Collection entries:
-- ==== Sys2Proof/Laws/Frame.lean ====
section
/-! SUPPORT. What the routing of events leaves alone: one lemma for each operation on the way from a raised
event to a changed channel, so that a command's own effect can be read through whatever it raises. -/

namespace Sys2Proof.Machine

theorem ChanKept.refl (x : Chan) : ChanKept x x := by constructor <;> rfl

theorem ChanKept.trans {x y z : Chan} (h : ChanKept x y) (k : ChanKept y z) : ChanKept x z where
  plane := k.plane.trans h.plane
  permits := k.permits.trans h.permits
  underway := k.underway.trans h.underway
  place := k.place.trans h.place
  cwt := k.cwt.trans h.cwt
  groups := k.groups.trans h.groups
  factor := k.factor.trans h.factor
  lastAccepted := k.lastAccepted.trans h.lastAccepted
  lastToggle := k.lastToggle.trans h.lastToggle
  lastControl := k.lastControl.trans h.lastControl
  lastController := k.lastController.trans h.lastController
  lastTxToggle := k.lastTxToggle.trans h.lastTxToggle
  linkLoss := k.linkLoss.trans h.linkLoss
  lossCount := k.lossCount.trans h.lossCount
  readback := k.readback.trans h.readback
  stuck := k.stuck.trans h.stuck
  stuckWindow := k.stuckWindow.trans h.stuckWindow
  prim := k.prim.trans h.prim
  ctr := k.ctr.trans h.ctr

theorem Kept.refl (s : State) : Kept s s := by
  constructor <;> first | rfl | exact ChanKept.refl _

theorem Kept.trans {s t u : State} (h : Kept s t) (k : Kept t u) : Kept s u where
  now := k.now.trans h.now
  powerReset := k.powerReset.trans h.powerReset
  inputReset := k.inputReset.trans h.inputReset
  softReset := k.softReset.trans h.softReset
  linkAddr := k.linkAddr.trans h.linkAddr
  phase1 := k.phase1.trans h.phase1
  phase2 := k.phase2.trans h.phase2
  markFilters := k.markFilters.trans h.markFilters
  restrictions := k.restrictions.trans h.restrictions
  activeLoaded := k.activeLoaded.trans h.activeLoaded
  active := k.active.trans h.active
  shadowState := k.shadowState.trans h.shadowState
  shadow := k.shadow.trans h.shadow
  editLatch := k.editLatch.trans h.editLatch
  pendingCommit := k.pendingCommit.trans h.pendingCommit
  checkJob := k.checkJob.trans h.checkJob
  masterClosed := k.masterClosed.trans h.masterClosed
  holdOn := k.holdOn.trans h.holdOn
  holdHigh := k.holdHigh.trans h.holdHigh
  holdSince := k.holdSince.trans h.holdSince
  flashOn := k.flashOn.trans h.flashOn
  flashLit := k.flashLit.trans h.flashLit
  flashSince := k.flashSince.trans h.flashSince
  requests := k.requests.trans h.requests
  replies := k.replies.trans h.replies
  checkReply := k.checkReply.trans h.checkReply
  fbkOut := k.fbkOut.trans h.fbkOut
  passUp := k.passUp.trans h.passUp
  passDown := k.passDown.trans h.passDown
  upTx := k.upTx.trans h.upTx
  downTx := k.downTx.trans h.downTx
  errUp := k.errUp.trans h.errUp
  errDown := k.errDown.trans h.errDown
  ovUp := k.ovUp.trans h.ovUp
  pending := k.pending.trans h.pending
  chA := h.chA.trans k.chA
  chB := h.chB.trans k.chB

theorem Kept.ch {s t : State} (h : Kept s t) (c : Channel) : ChanKept (s.ch c) (t.ch c) := by
  cases c
  · exact h.chA
  · exact h.chB

theorem Kept.params {s t : State} (h : Kept s t) (c : Channel) : t.params c = s.params c := by
  simp only [State.params, h.active]

theorem Kept.inReset {s t : State} (h : Kept s t) : t.inReset = s.inReset := by
  simp only [State.inReset, h.powerReset, h.inputReset, h.softReset]

/-- A channel's update keeps what it keeps of the channel. -/
theorem Kept.updCh (s : State) (c : Channel) {f : Chan → Chan} (h : ∀ x, ChanKept x (f x)) :
    Kept s (s.updCh c f) := by
  cases c <;> constructor <;> first | rfl | exact h _ | exact ChanKept.refl _

theorem Kept.when (s : State) (b : Bool) {f : State → State} (h : Kept s (f s)) : Kept s (s.when b f) := by
  cases b
  · exact Kept.refl s
  · exact h

theorem enqueue_kept (s : State) (r : Raised) : Kept s (s.enqueue r) := by
  constructor <;> first | rfl | exact ChanKept.refl _

theorem fall_kept (s : State) (c : Channel) (src : Source) : Kept s (s.fall c src) :=
  Kept.updCh s c fun x => by constructor <;> rfl

theorem condition_kept (s : State) (old new : Bool) (r : Raised) : Kept s (s.condition old new r) := by
  unfold State.condition
  split
  · exact enqueue_kept s r
  · split
    · exact fall_kept s _ _
    · exact Kept.refl s

theorem joinRef_kept (s : State) (r : RefItem) : Kept s (s.joinRef r) := by
  unfold State.joinRef
  split <;> constructor <;> first | rfl | exact ChanKept.refl _

theorem setForwarded_kept (s : State) (c : Channel) (v : Speed) : Kept s (s.setForwarded c v) :=
  Kept.updCh s c fun x => by constructor <;> rfl

theorem originate_kept (s : State) (c : Channel) (v : Speed) : Kept s (s.originate c v) :=
  (setForwarded_kept s c v).trans (joinRef_kept _ _)

theorem zeroReference_kept (s : State) (c : Channel) : Kept s (s.zeroReference c) := by
  unfold State.zeroReference
  split
  · exact Kept.refl s
  · exact originate_kept s c 0

theorem substitute_kept (s : State) (c : Channel) : Kept s (s.substitute c) :=
  (originate_kept s c _).trans (Kept.updCh _ c fun x => by constructor <;> rfl)

theorem endSubstitution_kept (s : State) (c : Channel) : Kept s (s.endSubstitution c) :=
  Kept.updCh s c fun x => by constructor <;> rfl

theorem restartGap_kept (s : State) (c : Channel) : Kept s (s.restartGap c) :=
  Kept.updCh s c fun x => by
    dsimp only
    split
    · constructor <;> rfl
    · split
      · exact ChanKept.refl x
      · constructor <;> rfl

/-- What the reference gap timer does at a change of state: left for its expiry, or restarted (R90, R94). -/
theorem rearmGap_cases (s : State) (c : Channel) (old new : ChanState) :
    (expiryOutlasts old new = true ∧ s.gapRanOut c = true ∧ s.rearmGap c old new = s) ∨
      s.rearmGap c old new = s.restartGap c := by
  unfold State.rearmGap
  split
  · next h => exact .inl ⟨(Bool.and_eq_true _ _ ▸ h).1, (Bool.and_eq_true _ _ ▸ h).2, rfl⟩
  · exact .inr rfl

theorem rearmGap_kept (s : State) (c : Channel) (old new : ChanState) :
    Kept s (s.rearmGap c old new) := by
  unfold State.rearmGap
  split
  · exact Kept.refl s
  · exact restartGap_kept s c

theorem handReference_kept (s : State) (c : Channel) {old new : ChanState} (h0 : old ≠ .idle)
    (h1 : new ≠ .run) : Kept s (s.handReference c old new) := by
  unfold State.handReference
  simp only [h0, h1, decide_false, Bool.and_false]
  exact ((Kept.when _ _ (zeroReference_kept _ c)).trans
    (Kept.when _ _ (endSubstitution_kept _ c))).trans (rearmGap_kept _ c _ _)

theorem setLow0_kept (s : State) (c : Channel) (on : Bool) : Kept s (s.setLow0 c on) :=
  (Kept.updCh s c fun x => by constructor <;> rfl).trans (condition_kept _ _ _ _)

theorem setLow1_kept (s : State) (c : Channel) (on : Bool) : Kept s (s.setLow1 c on) :=
  (Kept.updCh s c fun x => by constructor <;> rfl).trans (condition_kept _ _ _ _)

theorem judgeAlarms_kept (s : State) (c : Channel) : Kept s (s.judgeAlarms c) :=
  (setLow0_kept s c _).trans (setLow1_kept _ c _)

theorem judgePermits_kept (s : State) (c : Channel) : Kept s (s.judgePermits c) :=
  (Kept.updCh s c fun x => by constructor <;> rfl).trans (condition_kept _ _ _ _)

theorem judgeDeep_kept (s : State) (c : Channel) : Kept s (s.judgeDeep c) :=
  (Kept.updCh s c fun x => by constructor <;> rfl).trans (condition_kept _ _ _ _)

theorem judgeHigh_kept (s : State) (c : Channel) : Kept s (s.judgeHigh c) :=
  (Kept.updCh s c fun x => by constructor <;> rfl).trans (condition_kept _ _ _ _)

theorem judgeOverwind_kept (s : State) (c : Channel) : Kept s (s.judgeOverwind c) :=
  (judgeDeep_kept s c).trans (judgeHigh_kept _ c)

theorem ceilingsToTarget_kept (s : State) (c : Channel) : Kept s (s.ceilingsToTarget c) :=
  Kept.updCh s c fun x => by constructor <;> rfl

theorem enterBackout_kept (s : State) (c : Channel) : Kept s (s.enterBackout c) :=
  ((Kept.updCh s c fun x => by constructor <;> rfl).trans (ceilingsToTarget_kept _ c)).trans
    (judgeOverwind_kept _ c)

theorem leaveBackout_kept (s : State) (c : Channel) : Kept s (s.leaveBackout c) :=
  (Kept.updCh s c fun x => by constructor <;> rfl).trans (judgeOverwind_kept _ c)

theorem disarm_kept (s : State) (c : Channel) : Kept s (s.disarm c) := by
  constructor <;> first | rfl | exact ChanKept.refl _

theorem handEnvelope_kept (s : State) (c : Channel) (old new : ChanState) :
    Kept s (s.handEnvelope c old new) := by
  unfold State.handEnvelope
  exact (((((Kept.when _ _ (leaveBackout_kept _ c)).trans
    (Kept.when _ _ (ceilingsToTarget_kept _ c))).trans (Kept.when _ _ (enterBackout_kept _ c))).trans
    (Kept.when _ _ (judgeAlarms_kept _ c))).trans (Kept.when _ _ (judgePermits_kept _ c))).trans
    (Kept.when _ _ (disarm_kept _ c))

theorem command_kept (l : TripLine) (closed : Bool) (now window : Micros) :
    (l.command closed now window).readback = l.readback ∧ (l.command closed now window).stuck = l.stuck
      ∧ (l.command closed now window).stuckWindow = l.stuckWindow := by
  unfold TripLine.command
  dsimp only
  split <;> exact ⟨rfl, rfl, rfl⟩

theorem commandLine_kept (s : State) (c : Channel) : Kept s (s.commandLine c) := by
  unfold State.commandLine
  dsimp only
  split
  · exact Kept.refl s
  · refine Kept.updCh s c fun x => ?_
    obtain ⟨h1, h2, h3⟩ := command_kept x.line (s.ch c).state.closesLine s.now (s.rbWindow c)
    constructor <;> first | rfl | exact h1 | exact h2 | exact h3

/-- A change of state that neither leaves IDLE nor begins a wind keeps, with all its hand-offs, what routing
keeps (R102). -/
theorem changeState_kept (s : State) (c : Channel) {new : ChanState} (h0 : (s.ch c).state ≠ .idle)
    (h1 : new ≠ .run) : Kept s (s.changeState c new) := by
  unfold State.changeState
  dsimp only
  split
  · exact Kept.refl s
  · exact (((Kept.updCh s c fun x => by constructor <;> rfl).trans (handReference_kept _ c h0 h1)).trans
      (handEnvelope_kept _ c _ _)).trans (commandLine_kept _ c)

/-- A response never takes a channel into RUN or out of IDLE (R107, R108). -/
theorem responseState_cases (cls : EvClass) (st : ChanState) :
    responseState cls st = st ∨ (st ≠ .idle ∧ responseState cls st ≠ .run) := by
  cases cls <;> cases st <;> simp [responseState]

theorem changeState_same (s : State) (c : Channel) : s.changeState c (s.ch c).state = s := by
  simp [State.changeState]

theorem respond_kept (s : State) (cls : EvClass) (c : Channel) : Kept s (s.respond cls c) := by
  unfold State.respond
  rcases responseState_cases cls (s.ch c).state with h | ⟨h0, h1⟩
  · rw [h, changeState_same]
    exact Kept.refl s
  · exact changeState_kept s c h0 h1

theorem choose_kept (s : State) : Kept s s.choose.2 := by
  constructor <;> first | rfl | exact ChanKept.refl _

theorem respondAll_kept (s : State) (rt : Route) (c : Channel) : Kept s (s.respondAll rt c) := by
  unfold State.respondAll
  split
  · exact respond_kept s _ c
  · split
    · split
      · exact ((choose_kept s).trans (respond_kept _ _ _)).trans (respond_kept _ _ _)
      · exact ((choose_kept s).trans (respond_kept _ _ _)).trans (respond_kept _ _ _)
    · exact (respond_kept s _ _).trans (respond_kept _ _ _)

theorem offer_kept (s : State) (b : NoticeBody) : Kept s (s.offer b) := by
  unfold State.offer
  dsimp only
  split
  · constructor <;> first | rfl | exact ChanKept.refl _
  · split <;> constructor <;> first | rfl | exact ChanKept.refl _

/-- The routing of one event, with all it entails, keeps what routing keeps (R125). -/
theorem route_kept (s : State) (r : Raised) : Kept s (s.route r) := by
  unfold State.route
  dsimp only
  split
  · exact Kept.refl s
  · have h := (Kept.updCh s r.chan (f := fun x => x.setFlag r.src (x.flagRouted
      (if r.injected then .latch else effectiveLatch (s.active.route r.chan r.src) r.src) r.src))
      fun x => by constructor <;> rfl).trans
      (respondAll_kept _ (s.active.route r.chan r.src) r.chan)
    split
    · exact h.trans (offer_kept _ _)
    · exact h

theorem drain_kept (n : Nat) (s : State) : Kept s (State.drain n s) := by
  induction n generalizing s with
  | zero => exact Kept.refl s
  | succ n ih =>
    unfold State.drain
    split
    · exact Kept.refl s
    · exact (Kept.trans (by constructor <;> first | rfl | exact ChanKept.refl _)
        (route_kept _ _)).trans (ih _)

/-- Routing the waiting events keeps what routing keeps. -/
theorem routeAll_kept (s : State) : Kept s s.routeAll := drain_kept 16 s

theorem raise_kept (s : State) (r : Raised) : Kept s (s.raise r) :=
  (enqueue_kept s r).trans (routeAll_kept _)

/-- With no commit pending its judgement changes nothing. -/
theorem judgeCommit_of_none {s : State} (h : s.pendingCommit = false) : s.judgeCommit = s := by
  simp [State.judgeCommit, h]

theorem judgeSince_of_none {s : State} (was : State) (h : s.pendingCommit = false) :
    s.judgeSince was = s := by
  unfold State.judgeSince
  split
  · rfl
  · exact judgeCommit_of_none h

theorem routeAndJudge_kept (s was : State) (h : s.pendingCommit = false) : Kept s (s.routeAndJudge was) := by
  have k := routeAll_kept s
  unfold State.routeAndJudge
  rw [judgeSince_of_none was (k.pendingCommit.trans h)]
  exact k

theorem raiseAndJudge_kept (s : State) (r : Raised) (h : s.pendingCommit = false) :
    Kept s (s.raiseAndJudge r) :=
  (enqueue_kept s r).trans (routeAndJudge_kept _ s h)

theorem judgeStopEnd_kept (s : State) (c : Channel) : Kept s (s.judgeStopEnd c) := by
  unfold State.judgeStopEnd
  split
  · next h => exact changeState_kept s c (by simp [h.1]) (by simp)
  · exact Kept.refl s

theorem judgeAdmission_kept (s : State) (c : Channel) (b : Bool) : Kept s (s.judgeAdmission c b) := by
  unfold State.judgeAdmission
  split
  · next h =>
    simp only [Bool.and_eq_true, decide_eq_true_eq] at h
    exact changeState_kept s c (by simp [h.1.2]) (by simp)
  · exact Kept.refl s

theorem judgeClearance_kept (s : State) (c : Channel) : Kept s (s.judgeClearance c) := by
  unfold State.judgeClearance
  split
  · next h => exact changeState_kept s c (by simp [h.1]) (by simp)
  · exact Kept.refl s

theorem settle_kept (s : State) : Kept s s.settle := by
  constructor <;> first | rfl | (constructor <;> rfl)

theorem afterForward_kept (s : State) (c : Channel) (h : s.pendingCommit = false) :
    Kept s (s.afterForward c) := by
  have k := (judgeStopEnd_kept s c).trans (routeAll_kept _)
  unfold State.afterForward
  rw [judgeCommit_of_none (k.pendingCommit.trans h)]
  exact k

end Sys2Proof.Machine
end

Task to carry out: Whenever the string "EvClass" shows up in a line of the entries, copy that line.

Answer for the task:
theorem responseState_cases (cls : EvClass) (st : ChanState) :
theorem respond_kept (s : State) (cls : EvClass) (c : Channel) : Kept s (s.respond cls c) := by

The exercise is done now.